Basic Workflow

To run a Monte Carlo simulation, you must first have a function which you wish to run with randomized inputs. This python function can be a standalone script, a script which sets up and calls additional routines, or a wrapper for code written in other languages. We will call this your run function.

The workhorse of the Monte Carlo Simulation which you will run is an Sim object. To instantiate this object, you need to pass it two things: the number of random cases ncases which you want to run with, and a dict fcns of the handles for three functions which you need to create: preprocess, run, and postprocess. The processing functions will be explained in more detail in a moment. You can also choose a random sampling method, explained here.

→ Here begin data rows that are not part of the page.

/-- LOAD_REPLY's work (R131, R125, R126, R329, R375): the reply to a load, or the line that a store in precise mode awaits. A remote
reply that comes after 100 µs is none (R126). -/
def State.reply (s : State) (c i : Nat) (r : Reply) : State :=
  match (s.slotAt c i).state with
  | .wait (.reply a len) =>
    let level := (s.objAt a.obj).level
    let dev := (s.objAt a.obj).homeDev
    let p := a.pieces.headD (0, 0, 0)
    let reg := s.regOf c i a
    let late := decide (((s.slotAt c i).lastIssue.getD s.time) + 100000 < s.time)
    if level = 5 then
      match r with
      | .bytes b => if late then s else s.remoteReply c i len a b
      | .refused code => if late then s else s.failReply c i (refusalCode code) dev
      | .poisoned => if late then s else s.failReply c i 3 dev
      | .level | .unsupported | .abort | .ecc _ => s
    else
      match r with
      | .level => if level = 4 ∧ s.hostWaits c i a then s else s.levelReply c i len a
      | .bytes b => if level = 4 ∧ !s.hostWaits c i a then (s.hostBytes a b).levelReply c i len a else s
      | .unsupported =>
        if level = 4 then s.replyFault c i len a { code := fHOST_ATOMIC_UR, arg := if a.kind = 3 then a.ext else 7, addr := p.2.1, reg := reg }
        else s
      | .abort =>
        if level = 4 then s.replyFault c i len a { code := fHOST_ATOMIC_CA, arg := if a.kind = 3 then a.ext else 7, addr := p.2.1, reg := reg }
        else s
      | .poisoned => if level = 4 then s.replyFault c i len a (capFault fPOISON 7 0 reg p.2.1) else s
      | .ecc n =>
        if level < 4 ∧ !(s.modSlot c i (fun t => { t with state := .ready })).loading a.obj then
          let q := (a.pieces[n]?).getD p
          let f : FaultInfo := { code := fECC_UNCORR, arg := 0, addr := q.2.1, elem := if a.kind = 1 then q.1 / a.size else 0 }
          (s.replyFault c i len a f).poisonAt a.obj (some q.2.2)
        else s
      | .refused _ => s
  | .wait (.line o loc x) =>
    if r = .level then ((s.fillLine c (s.slotAt c i).asid o x loc).modSlot c i (fun t => { t with state := .ready })).boundary c i
    else s
  | _ => s

/-- LOAD_REPLY (R131). -/
def execLoadReply (core slot : Nat) (r : Reply) (s : State) : Out := .next ((s.reply core slot r).serveAll)

/-- TIMEOUT (R375): a HOST access of a strand gets no completion. -/
def execTimeout (core slot : Nat) (s : State) : Out :=
  .next (match (s.slotAt core slot).state with
    | .wait (.reply a len) =>
      if (s.objAt a.obj).level = 4 then
        s.replyFault core slot len a { code := fTIMEOUT, addr := (a.pieces.headD (0, 0, 0)).2.1, reg := s.regOf core slot a }
      else s
    | _ => s)

/-- Whether an instruction issued at least 100 µs ago. -/
def Slot.waited (t : Slot) (now : Nat) : Bool :=
  match t.lastIssue with
  | some x => decide (x + 100000 ≤ now)
  | none => true

/-- NO_REPLY (R126): a remote load of the strand has had no reply from a device for 100 µs. -/
def execNoReply (core slot dev : Nat) (s : State) : Out :=
  .next (match (s.slotAt core slot).state with
    | .wait (.reply a _) =>
      if (s.objAt a.obj).level = 5 ∧ (s.objAt a.obj).homeDev = dev ∧ (s.slotAt core slot).waited s.time then s.failReply core slot 1 dev
      else s
    | _ => s)

/-! ### The outcome of a commit (R127) -/

/-- A destination's answer: none while it is silent; then whether it applied its batch, or its refusal code. -/
def Commit.answer (k : Commit) (dev : Nat) : Option (Option Nat) := (k.answers.find? (fun x => x.1 == dev)).map (fun x => x.2)

/-- A destination answers a commit (R127, R357): an RBACK, or an error completion. The first answer of a destination counts, within 100 µs
of the sending. -/
def Commit.hears (k : Commit) (now : Nat) (x : Nat × Option Nat) : Commit :=
  if k.dests.contains x.1 && (k.answer x.1).isNone && decide (now ≤ k.sent + 100000) then
    { k with answers := k.answers ++ [(x.1, x.2.map refusalCode)] }
  else k

/-- Answers reach the commit of a slot. -/
def State.hearBatch (s : State) (c i : Nat) (xs : List (Nat × Option Nat)) : State :=
  s.modSlot c i (fun t => { t with region := t.region.map (fun r =>
    { r with commit := r.commit.map (fun k => xs.foldl (fun k x => k.hears s.time x) k) }) })

/-- The status word (R127). -/
def commitStatus (ndest : Nat) (failed refused : List Nat) : CReg :=
  plain (field ndest 40 8 + field failed.length 32 8 + field (failed.headD 0) 16 16 + field refused.length 8 8
    + (!failed.isEmpty).toNat)

/-- The outcome is a status word, which stays decided when the register's stream has to wait (R26, R127). -/
def State.commitEnds (s : State) (c i : Nat) (k : Commit) (v : CReg) : State :=
  (s.modSlot c i (fun t => { t with region := t.region.map (fun r => { r with commit := some { k with status := some v } }) })).finishAt c i 4
    (closeCommit k.sr v)

/-- COMMIT_OUTCOME (R127): decided when every destination has answered, by then or with the step, or 100 µs after the batches were
sent. -/
def execCommitOutcome (core slot : Nat) (answers : List (Nat × Option Nat)) (s : State) : Out :=
  let s := s.hearBatch core slot answers
  let t := s.slotAt core slot
  .next (match t.state, t.region.bind (fun r => r.commit) with
    | .wait .commit, some k =>
      let silent := k.dests.filter (fun d => k.answer d == none)
      let applied := k.dests.filter (fun d => k.answer d == some none)
      let refused := k.dests.filter (fun d => k.answer d != none && k.answer d != some none)
      let failed := k.dests.filter (fun d => k.answer d != some none)
      if !silent.isEmpty ∧ s.time < k.sent + 100000 then s
      else if applied.isEmpty then
        match refused with
        | d :: _ => s.failReply core slot (((k.answer d).getD none).getD 4) d
        | [] => s.failReply core slot 1 (silent.headD 0)
      else s.commitEnds core slot k (commitStatus k.dests.length failed refused)
    | _, _ => s)

/-! ### Stores (R131, R178, R250, R255) -/

/-- The elements of a `vscatter` go on into the buffer as it drains; it retires with the last (R178). -/
def State.scatterOn (s : State) (c i : Nat) : State :=
  let t := s.slotAt c i
  match t.state with
  | .wait (.scatter rest len) =>
    let n := 8 - t.sbuf.length
    let s := s.modSlot c i (fun t => { t with sbuf := t.sbuf ++ rest.take n })
    if (rest.drop n).isEmpty then
      s.finishAt c i len (match rest with
        | e :: _ => afterStore e.obj len
        | [] => pure .next)
    else s.modSlot c i (fun t => { t with state := .wait (.scatter (rest.drop n) len) })
  | _ => s

/-- STORE_DRAIN (R250). -/
def execStoreDrain (core slot : Nat) (s : State) : Out :=
  .next (match s.drainOne core slot with
    | some s' => s'.scatterOn core slot
    | none => s)

/-- HOST_LINE_DRAIN (R255). A posted write that fails is logged and counted against the partition of its window's owner, and seen by
no strand (R375); the host's bytes stay (log 36). -/
def execHostLineDrain (failed : Bool) (s : State) : Out :=
  .next (match s.hostBuf with
    | [] => s
    | l :: ls =>
      if failed then
        let part := (s.objAt l.obj).part
        let s : State := { s with hostBuf := ls, out := s.out ++ [.hostWrite l.addr l.bytes] }
        (s.countPart part 0x141 1).modPart part (fun p => { p with aer := p.aer + 1 })
      else s.hostDrain)

/-- TRANSLATION_STORE (R241): the stores that were translated before are performed, and once no load that was translated before awaits its
reply the strand's own, which removes every cached translation of the contexts rooted in the object, and the instruction retires. -/
def execTranslationStore (core slot : Nat) (s : State) : Out :=
  .next (match (s.slotAt core slot).state with
    | .wait (.translation len) =>
      let s := ((s.slotAt core slot).sbuf.foldl (fun s e => if (s.objAt e.obj).ptab then s.drainRooted e.obj else s) s).drain core slot
      if (s.slotAt core slot).sbuf.isEmpty then s.finishAt core slot len (pure .next) else s
    | _ => s)

/-! ### Translations (R240) -/

/-- The strands of a die that wait for a page of a context, as (core, slot, virtual address, level). -/
def State.walkers (s : State) (die asid page : Nat) : List (Nat × Nat × Nat × Nat) :=
  s.cores.flatMap (fun k => k.2.slots.filterMap (fun t => match t.2.state with
    | .wait (.walk a va l) => if dieOf k.1 = die ∧ a = asid ∧ pageOf va = page then some (k.1, t.1, va, l) else none
    | _ => none))

/-- A die's walk ends for one strand: the TLBs of its core are filled and it issues again, or it freezes with XLATE (R240). -/
def State.walked (s : State) (die asid : Nat) (w : Nat × Nat × Nat × Nat) : State :=
  let s := s.keepTrail die asid w.2.2.1
  match s.walkBy die asid w.2.2.2 w.2.2.1 with
  | .ok p =>
    (((s.fillClusterTlb w.1 asid p).fillCoreTlb w.1 asid p).modSlot w.1 w.2.1 (fun t => { t with state := .ready })).boundary w.1 w.2.1
  | .error x =>
    s.asSlot w.1 w.2.1 4 (fun s =>
      ((s.modCur (fun t => { t with state := .ready })).freeze { code := fXLATE, arg := x, addr := bitsN w.2.2.1 48 }).boundary
        w.1 w.2.1)

/-- The walks that a die's walker has under way: the 64 that were asked for first (R12, R240). -/
def Die.active (d : Die) : List (Nat × Nat) := d.walks.take 64

/-- PAGE_WALK (R240): a die's walker ends one of the walks that it has under way, for every strand that waits for it. -/
def execPageWalk (asid page : Nat) (s : State) : Out :=
  .next ((s.dies.filter (fun d => d.2.active.contains (asid, page))).foldl (fun s d =>
    (s.walkers d.1 asid page).foldl (fun s w => s.walked d.1 asid w)
      (s.modDie d.1 (fun d => { d with walks := d.walks.erase (asid, page) }))) s)

/-! ### Entries, retries, cleaning (R146, R222, R226) -/

/-- ENTRY_UPDATE (R226): once no load of the object awaits its reply, instructions that wait for the acknowledgements issue
again. -/
def execEntryUpdate (obj : Nat) (s : State) : Out :=
  .next (if s.loading obj then s
    else { s with cores := s.cores.map (fun k => (k.1, { k.2 with slots := k.2.slots.map (fun t =>
        if t.2.state == .wait (.entry obj) then (t.1, { t.2 with state := .ready }) else t) })) })

/-- SYNC_RETRY (R146): a refused request issues again. -/
def execSyncRetry (core slot : Nat) (s : State) : Out :=
  .next (match (s.slotAt core slot).state with
    | .wait (.retry _) => s.modSlot core slot (fun t => { t with state := .ready })
    | _ => s)

/-- CLEANING_DONE (R222). -/
def execCleaningDone (pool base : Nat) (s : State) : Out :=
  .next (match s.cleaning.find? (fun c => c.pool == pool && c.base == base) with
    | some c => s.cleaned c
    | none => s)

end Sys2Proof.Machine
end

Once you have your Sim object, you need to generate the randomized values which your run function will use. To do this, use the Sim.addInVar() method to generate InVar objects. This method takes in the handle to any of SciPy’s continuous or discrete probability distributions, as well as the required arguments for that probability distribution. See info for some common distributions here. It then randomly draws ncases different numbers from that distribution, and assigns them to InVal objects. The raw value is stored in InVal.num. Optionally if nonnumeric random inputs are desired, the method can also take in a nummap dictionary which maps the randomly drawn integers to values of other types, stored in InVal.val.

Once all input variables have been added, the sim can be run with Sim.runSim(). The first thing that this does is generate ncases number of Case objects. Each of these objects stores the n’th value of each of the input variables. A repeatably random seed for each case is also generated for use by your run function, if you use additional randomness inside your function that needs seeding.

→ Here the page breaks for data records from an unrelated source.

-- ==== Sys2Proof/Machine/Engine.lean ====
section
/-! DEFINITION. How an engine runs a command (R191, R192, R203, R407): which command, its accesses and races, its end and its
completion, and the grants that it waits for. -/

namespace Sys2Proof.Machine

/-! ### The command that runs -/

/-- The first command of each domain on a port, in push order (R191). -/
def heads : List Cmd → List Cmd → List Cmd
  | _, [] => []
  | seen, k :: ks => if seen.any (fun x => x.asid == k.asid) then heads seen ks else k :: heads (seen ++ [k]) ks

/-- Whether the engines of a core run (R338, R405, R410). -/
def State.enginesRun (s : State) (core : Nat) : Bool :=
  let k := s.clusterAt (clusterOf core)
  s.booted && !k.halted && k.power == 0 && !(s.coreAt core).outOfService

/-- The commands that a port may execute next with a code: each its domain's first, neither ended nor stopped at a race. -/
def State.ready (s : State) (core port code : Nat) : List Cmd :=
  if s.enginesRun core then
    (heads [] ((s.coreAt core).port port)).filter (fun k => k.code_ == code && k.done.isNone && !k.stopped && !k.sent)
  else []

/-- Change a command of a port. -/
def State.modCmd (s : State) (core port : Nat) (k : Cmd) (f : Cmd → Cmd) : State :=
  let go (x : Cmd) : Cmd := if x.asid == k.asid && x.seq == k.seq then f x else x
  s.modCore core (fun c => { c with ports := putT c.ports port ((c.port port).map go) })

/-- The bytes that a command still has in the counter of its group (R204). -/
def State.markedBy (s : State) (core port : Nat) (k : Cmd) : Nat :=
  (((s.coreAt core).port port).find? (fun x => x.asid == k.asid && x.seq == k.seq)).elim 0 (fun x => x.marked)

/-- The counter of a command's group falls by n of the bytes that the command has in it, and its barrier may complete (R160, R204). -/
def State.unmark (s : State) (core port : Nat) (k : Cmd) (n : Nat) : State :=
  let part := (s.domAt core k.asid).part
  let left := s.markedBy core port k
  let m := min n left
  let drop (p : Partition) : Partition :=
    { p with groups := mapT p.groups k.bgrp (fun g => { g with pending := g.pending - m }) }
  if m = 0 then s
  else ((s.modCmd core port k (fun x => { x with marked := left - m })).modPart part drop).tryBarrier part k.bgrp

/-- Bytes at the destination that a COUNT stands for: TS rows for a DRAIN (R204). -/
def Cmd.written (k : Cmd) (count : Nat) : Nat := if k.code_ = 4 then 128 * count else count

/-- A command ends with a status, COUNT, EVENTS and the element of its own that it has (R192); the bytes that it has written leave
its group's counter, those apart that left it when they were written. -/
def State.ends (s : State) (core port : Nat) (k : Cmd) (status count events : Nat) (el : Option CReg := none) : State :=
  (s.modCmd core port k (fun x => { x with done := some (status, count, events, el) })).unmark core port k (k.written count - k.wrote)

/-- A command ends with a status for what it has done so far (R192). -/
def State.endsNow (s : State) (core port : Nat) (k : Cmd) (status : Nat) : State :=
  s.ends core port k status k.soFar ((s.coreAt core).eventsOf k)

/-- A command has written its first n bytes: those that are new leave its group's counter (R204). -/
def State.wrote (s : State) (core port : Nat) (k : Cmd) (n : Nat) : State :=
  (s.modCmd core port k (fun x => { x with wrote := n })).unmark core port k (n - k.wrote)

def stDONE : Nat := 0
def stNOB : Nat := 1
def stFORMAT : Nat := 2
def stNOTOWN : Nat := 3
def stRINGCTX : Nat := 4
def stNOROOM : Nat := 5
def stXLATE : Nat := 6
def stECC : Nat := 7
def stPOISON : Nat := 8
def stGCM_TAG : Nat := 9
def stREMOTE : Nat := 0x0A
def stMISMATCH : Nat := 0x0B
def stCANCELLED : Nat := 0x0C
def stQUEUE : Nat := 0x0D
def stLINK : Nat := 0x0E

/-! ### Leave (R203, R204, R407) -/

/-- Bytes that a command writes at its destination (R204). -/
def State.bytesOf (s : State) (core port : Nat) (k : Cmd) : Nat :=
  match s.parse core k.asid port k.h k.x k.y k.z with
  | some r => r.bytes
  | none => 0

/-- Grants that a command needs before it runs (R407). -/
def State.leaveNeeded (s : State) (core port : Nat) (k : Cmd) : Nat :=
  if port = 0 then (if k.code_ = 1 ∧ 64 < bitsAt k.param 8 9 then 1 else 0)
  else
    let n := s.bytesOf core port k
    if 65536 < n then (n + 65535) / 65536 else 0

/-- Whether a command has the leave that it needs. -/
def State.hasLeave (s : State) (core port : Nat) (k : Cmd) : Bool := decide (s.leaveNeeded core port k ≤ k.leave)

/-- Whether a command that writes page tables waits for accesses that were translated before it (R241). -/
def State.awaitsRooted (s : State) (k : Cmd) : Bool :=
  k.y.tag && (s.objAt (objOf k.y)).ptab && (s.drainRooted (objOf k.y)).translated (objOf k.y)

/-- Whether the privileged channel that a CKPT names carries no other CKPT of its cluster (R12, R204); true of every other command. -/
def State.channelFree (s : State) (core : Nat) (k : Cmd) : Bool :=
  k.code_ != 0x14 || !s.cores.any (fun p => clusterOf p.1 == clusterOf core && (p.2.port 1).any (fun x =>
    x.code_ == 0x14 && x.done.isNone && (x.sent || decide (0 < x.wrote)) && bitsAt x.param 45 3 == bitsAt k.param 45 3 &&
      !(p.1 == core && x.asid == k.asid && x.seq == k.seq)))

/-- The commands that a port may execute next with a code, once each has its leave and its channel is free. -/
def State.runnables (s : State) (core port code : Nat) : List Cmd :=
  (s.ready core port code).filter (fun k => s.hasLeave core port k && !s.awaitsRooted k && s.channelFree core k)

/-- The first of them. -/
def State.runnable (s : State) (core port code : Nat) : Option Cmd := (s.runnables core port code).head?

/-- Whether no command of a core's die has waited longer for leave: the manager grants in request order (R407). -/
def State.leaveFirst (s : State) (core : Nat) (k : Cmd) : Bool :=
  s.cores.all (fun c => dieOf c.1 != dieOf core || (List.range 3).all (fun p => (heads [] (c.2.port p)).all (fun x =>
    x.done.isSome || s.hasLeave c.1 p x || decide (k.since ≤ x.since))))

/-- LEAVE_GRANT (R407): a command of a port that has waited longest for leave gets one grant. Its wait is counted (R385). -/
def execLeaveGrant (core : Nat) (e : EP) (s : State) : Out :=
  .next (match (heads [] ((s.coreAt core).port e.val)).find? (fun k => k.done.isNone && !s.hasLeave core e.val k && s.leaveFirst core k) with
    | none => s
    | some k =>
      if !s.grantOpen (dieOf core) (decide (0 < k.leave)) then s else
      let waited := s.time - k.since
      let s := if 0 < waited then s.count core k.asid 0x121 waited else s
      let s := if 0 < waited ∧ !k.waited then s.count core k.asid 0x120 1 else s
      (s.modCmd core e.val k (fun x => { x with leave := x.leave + 1, since := s.time, waited := x.waited || decide (0 < waited) })).giveLeave
        (dieOf core) (decide (0 < k.leave)))

/-! ### Accesses -/

/-- The engine identity of a port (R295). -/
def engineOf (port : Nat) : Nat := 16 + port

/-- A command as a party (R313). -/
def State.cmdParty (s : State) (core port : Nat) (k : Cmd) : Party :=
  ⟨core, k.asid, engineOf port, (s.domAt core k.asid).engineClk (engineOf port), true, port, k.seq, k.slot, k.pc, k.code⟩

/-- The flat ranges of n bytes at a location, page by page, up to the first page that is not mapped: (location, address,
length). -/
def State.spansNow (s : State) (asid : Nat) (e : Obj) : Nat → Nat → Nat → List (Nat × Nat × Nat)
  | 0, _, _ => []
  | fuel + 1, loc, n =>
    if n = 0 then []
    else if e.level < 3 then [(loc, s.localAddr e loc, n)]
    else match s.flatOf asid e loc with
      | .ok a =>
        let k := min n (2 ^ 16 - (e.base + loc) % 2 ^ 16)
        (loc, a, k) :: s.spansNow asid e fuel (loc + k) (n - k)
      | .error _ => []

/-- The ranges of n bytes at a location of an object, by its entry. -/
def State.spansIn (s : State) (asid : Nat) (e : Obj) (loc n : Nat) : List (Nat × Nat × Nat) :=
  s.spansNow asid e (n / 2 ^ 16 + 2) loc n

/-- The ranges of n bytes at a location. -/
def State.spansAt (s : State) (asid o loc n : Nat) : List (Nat × Nat × Nat) := s.spansIn asid (s.objAt o) loc n

/-- Whether an access of no bytes can be translated (R258). -/
def State.zeroOk (s : State) (asid o loc : Nat) : Bool :=
  match s.flatNow asid o loc with
  | .ok _ => true
  | .error _ => false

/-- Bytes of ranges. -/
def spanTotal (xs : List (Nat × Nat × Nat)) : Nat := xs.foldl (fun n x => n + x.2.2) 0

/-- Whether n bytes of an object can be translated: for an access of no bytes, its location (R258). -/
def State.mapped (s : State) (asid o loc n : Nat) : Bool :=
  if n = 0 then s.zeroOk asid o loc else decide (n ≤ spanTotal (s.spansAt asid o loc n))

/-- The bytes that ranges hold at their levels. -/
def State.engineBytes (s : State) (xs : List (Nat × Nat × Nat)) : List Byte :=
  xs.flatMap (fun x => Memory.read s.mem x.2.1 x.2.2)

/-- One range is written by an engine: the level, the L1 of the engine's core, and the record; an HBM line that the owner core's L1 holds
loses its attribution there (R305). A write to HOST leaves as posted
writes, and one into a PTAB object removes its translations first, the accesses that were translated before being performed (R241). -/
def State.engineWrite1 (s : State) (p : Party) (o : Nat) (x : Nat × Nat × Nat) (bs : List Byte) : State :=
  let e := s.objAt o
  let s := if e.ptab then (s.finishRooted o).purgeTlbs o else s
  if hostBase ≤ x.2.1 then
    { s.writeLevel x.2.1 bs with out := s.out ++ [.hostWrite (x.2.1 - hostBase) (bs.map some)] }
  else
    let s := (s.writeLevel x.2.1 bs).syncLines p.core x.2.1 x.2.2
    (if e.level = 3 ∧ e.ownCore ≠ p.core then s.unattribute e.ownCore x.2.1 x.2.2 else s).recordWrite p o x.1 x.2.1 x.2.2 (clkAt p.clk p.ident)

/-- Write bytes into ranges. -/
def State.engineWrite (s : State) (p : Party) (o : Nat) (xs : List (Nat × Nat × Nat)) (bs : List Byte) : State :=
  (xs.foldl (fun (acc : State × List Byte) x => (acc.1.engineWrite1 p o x (acc.2.take x.2.2), acc.2.drop x.2.2)) (s, bs)).1

/-- The races of an access to ranges, through an OWN (R131, R191). -/
def State.spanRaces (s : State) (p : Party) (own : Bool) (o : Nat) (write : Bool) (xs : List (Nat × Nat × Nat)) : List (List Word) :=
  if own then xs.flatMap (fun x => s.racesIn p o x.1 x.2.1 x.2.2 write) else []

/-- Whether the strand that pushed a command is in its slot. -/
def State.pusherHere (s : State) (core : Nat) (k : Cmd) : Bool :=
  let t := s.slotAt core k.slot
  t.born == k.born && t.state != .vacant && t.state != .swap

/-- The saved context of the strand that pushed a command. -/
def State.pusherSaved (s : State) (core : Nat) (k : Cmd) : Option Saved :=
  (s.coreAt core).tcc.find? (fun v => v.images.any (fun t => t.born == k.born && k.born != 0))

/-- The packet of a racing command whose strand has ended: PC 0 and the slot that it had (R316). -/
def State.endedRace (s : State) (core port : Nat) (k : Cmd) (r : List Word) : State :=
  let f : FaultInfo := { code := fRACE, engine := some (port, k.seq), record := r }
  let part := (s.domAt core k.asid).part
  s.sendPacket part part core
    [packetHead false false true true part core k.asid k.kind 0 k.slot fRACE, 0, 0, .ofNat 64 f.detail, .ofNat 64 s.time, 0, 0, 0] r

/-- PAIRINFO of a saved pair (R320). -/
def savedPair (v : Saved) : Nat :=
  match v.images.find? (fun t => t.pair == 1), v.images.find? (fun t => t.pair == 2) with
  | some l, some t => pairInfoOf l t
  | _, _ => 0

Your function will now be run for all the individual cases via the call chain shown below. This should give some light into what the three functions you passed to Sim are doing. preprocess needs to take in an Case object, extract its random values, and package that along with any other data into the structure that run expects for its input arguments. The run function then executes on those inputs arguments and returns its outputs. The postprocess function then needs to take in the original case as well as those outputs. Within that function, you will need to perform any postprocessing you wish to do, and choose what data to log out by calling Case.addOutVal(val) on those values. The outputs of preproccess and run both need to be packaged into tuples for unpacking later.

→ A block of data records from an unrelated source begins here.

-- ==== Sys2Proof/Machine/Launch.lean ====
section
/-! DEFINITION. The launch path (R264 to R273): the launch queue and its status, the making of objects, groups, domains and control
strands, quiescence, and RETIRE. -/

namespace Sys2Proof.Machine

/-! ### The queue (R264, R370, R371) -/

/-- A status is reported: the FIFO keeps the newest 64, and vector 0 is raised when it was empty (R371). -/
def State.pushStatus (s : State) (part ticket code : Nat) : State :=
  let st := (s.partAt part).status
  let s := s.modPart part (fun p => { p with status := (st ++ [(ticket, code)]).drop (st.length + 1 - 64) })
  if st.isEmpty then { s with out := s.out ++ [.msix part 0] } else s

/-- Whether a function exists: the physical function, or one of the NVF that the configuration gives (R370, R409). -/
def State.fnExists (s : State) (fn : Nat) : Bool := fn == 0 || decide (fn ≤ bitsAt (leNat ((s.conf.drop 8).take 8)) 32 6)

/-- Whether a function acts on writes: not while FLR's reset is under way (R370), nor while its TDI is locked or in error (R382). -/
def State.fnTakes (s : State) (fn : Nat) : Bool :=
  let p := s.partAt fn
  s.fnExists fn && !p.flr && (fn == 0 || p.tdi == 0 || p.tdi == 2)

/-- Whether a request of a function is held back: a write of it waits at a full SYNC word (R377). -/
def State.fnHeld (s : State) (fn : Nat) : Bool := (s.partAt fn).late.isSome || s.waiters.any (fun w => w.slot == 16 && s.partOf w.dst == fn)

/-- Whether the device attends to the next request of a function: it has booted (R410), and no earlier request holds it back (R377). -/
def State.fnOpen (s : State) (fn : Nat) : Bool := s.booted && !s.fnHeld fn

/-- LAUNCH_SUBMIT (R370, R371): a write of LQSUBMIT. -/
def execLaunchSubmit (fn : Nat) (v : Word) (s : State) : Out :=
  let ticket := bitsAt v.toNat 56 8
  .next (if !s.fnTakes fn ∨ !s.fnOpen fn then s
    else if 16 ≤ (s.partAt fn).queue.length then s.pushStatus fn ticket 3
    else s.modPart fn (fun p => { p with queue := p.queue ++ [(ticket, bitsAt v.toNat 6 34 * 64)] }))

/-- LQSTATUS_READ (R370, R371): the oldest status is popped; an empty FIFO reads 0. -/
def execLqstatusRead (fn : Nat) (s : State) : Out :=
  let p := s.partAt fn
  .next (if !s.fnOpen fn then s
    else if p.flr ∨ !s.fnExists fn then { s with out := s.out ++ [.unsupportedRequest fn 8] }
    else match p.status with
      | [] => { s with out := s.out ++ [.hostRead fn 8 0] }
      | (t, c) :: rest =>
        { s.modPart fn (fun p => { p with status := rest }) with
          out := s.out ++ [.hostRead fn 8 (field 1 63 1 + field t 48 8 + field c 0 8)] })

/-- The record at the head of a queue: ticket, address and bytes, while the queue is running (R339). -/
def State.headRecord (s : State) (part : Nat) : Option (Nat × Nat × List Byte) :=
  match (s.partAt part).queue with
  | (t, a) :: _ => if (s.partAt part).pstate = 0 then some (t, a, Memory.read s.mem (hbmBase + a) 768) else none
  | [] => none

/-- The head record leaves the queue with a status. -/
def State.endHead (s : State) (part ticket code : Nat) : State :=
  (s.modPart part (fun p => { p with queue := p.queue.drop 1 })).pushStatus part ticket code

/-! ### Making objects (R268 to R270) -/

/-- A fresh entry of the launch path: one that is free, with its GEN. -/
def State.newEntry (s : State) (part : Nat) (e : Obj) : Option (State × Nat) :=
  (s.pickEntry part 65535).map (fun o => ((s.writeEntry o { e with gen := (s.objAt o).gen }).drawn, o))

/-- The space that the launch path has given out at a level beside a core: pools, sync objects, and objects that no pool holds. -/
def State.regions (s : State) (level core : Nat) : List (Nat × Obj) :=
  let near (e : Obj) : Bool :=
    if level < 2 then e.ownCore == core else if level = 2 then clusterOf e.ownCore == clusterOf core else dieOf e.ownCore == dieOf core
  s.objs.filter (fun p => p.2.level == level && !p.2.retired && near p.2
    && (p.2.entKind == 2 || p.2.entKind == 3 || (p.2.entKind == 1 && p.2.poolId == p.1)))

/-- Where n bytes are placed at a level beside a core (R34, R35): the lowest base that fits, and in HBM a base of the model's choosing
(log 31); none when there is no room. -/
def State.placeRegion (s : State) (level core n : Nat) : Option Nat :=
  let rs := s.regions level core
  if level = 3 then
    if (rs.map (fun p => p.2.length)).foldl (fun x y => x + y) n ≤ 144 * 10 ^ 9 then some (Config.hbmPlace s.fresh % 2 ^ 32 * 2 ^ 16)
    else none
  else firstFit (rs.map (fun p => (p.2.base, spanOf level p.2.length))) 0 (if level = 2 then 8388608 else 262144) (spanOf level n)

/-- A pinned region that the launch path makes for a domain, zeroed: a pool (ENTKIND 2), a sync object (3), or an object of its own
(1) (R221, R223, R281, R287). -/
def State.makeRegion (s : State) (asid core kind level n : Nat) : Option (State × Nat) :=
  let part := s.partOf asid
  match s.placeRegion level core n with
  | none => none
  | some base =>
    let e : Obj := { Obj.free with
      part := part, ownDev := s.jobDev part, ownCore := core, ownCtx := asid, level := level, entKind := kind, pinned := true,
      key := if level = 3 then part else 0, base := base, length := n, held := if kind = 1 then 65536 else 0 }
    (s.newEntry part e).map (fun (x : State × Nat) =>
      let s := if kind = 1 then x.1.modObj x.2 (fun e => { e with poolId := x.2 }) else x.1
      let s := s.zeroSpan asid x.2 0 n
      (if kind = 3 then s.overSpan asid (s.objAt x.2) 0 n (fun t a k => t.emptyWords a k) else s, x.2))

/-- Initial bytes of an object (R269), from a location on; none when one lies on a page that is not mapped, so that the object cannot
be made. -/
def State.fillObj (s : State) (asid o loc : Nat) : List Byte → Option State
  | [] => some s
  | b :: bs => match s.flatNow asid o loc with
    | .ok a => (s.writeLevel a [b]).fillObj asid o (loc + 1) bs
    | .error _ => none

postprocess( case, *run( *preprocess( case ) ) )

# Or equivalently to unpack this:

siminput = (siminput1, siminput2, ...) = preprocess(case)
simrawoutput = (simrawoutput1, simrawoutput2, ...) = run(*siminput) = run(siminput1, siminput2, ...)
postprocess(case, *simrawoutput) = postprocess(case, simrawoutput1, simrawoutput2, ...)

A progress bar in the terminal will show the progress as the results for all cases are calculated. After it is complete, all the output values will be compiled into OutVar objects, and you can now interrogate the combined results. Several things which you might want to do are built in:

  1. Calculate statistics on the ensemble of input or output values, via the Var.addVarStat method. By default, these statistics are bootstrapped to calculate a 95% confidence interval.

  2. Plot the ensemble of results for a value, either on its own or against other values. The plot function intelligently chooses how to plot the variables you pass it, whether that data are singular values, timeseries, or 2D/3D vectors. Histograms, cumulative density plots, 2D/3D scatter plots, and 2D/3D line plots are manually callable for more fine grained control. Specific cases can be highlighted, and the statistics calculated in (1) above can be added to the plots as well.

  3. Calculate correlations between input and output variables. This shows the linear sensitivity of the output variables to the change in input variables, and can also be plotted.

See the examples folder on github for some examples you can step through or use as templates. Some details and several more features here have been passed over, and this documentation will be fleshed out in the future. Of note, saving and loading results to file, ‘median’ cases, running on remote servers, using order statistics, and additional plotting options will need to be explained.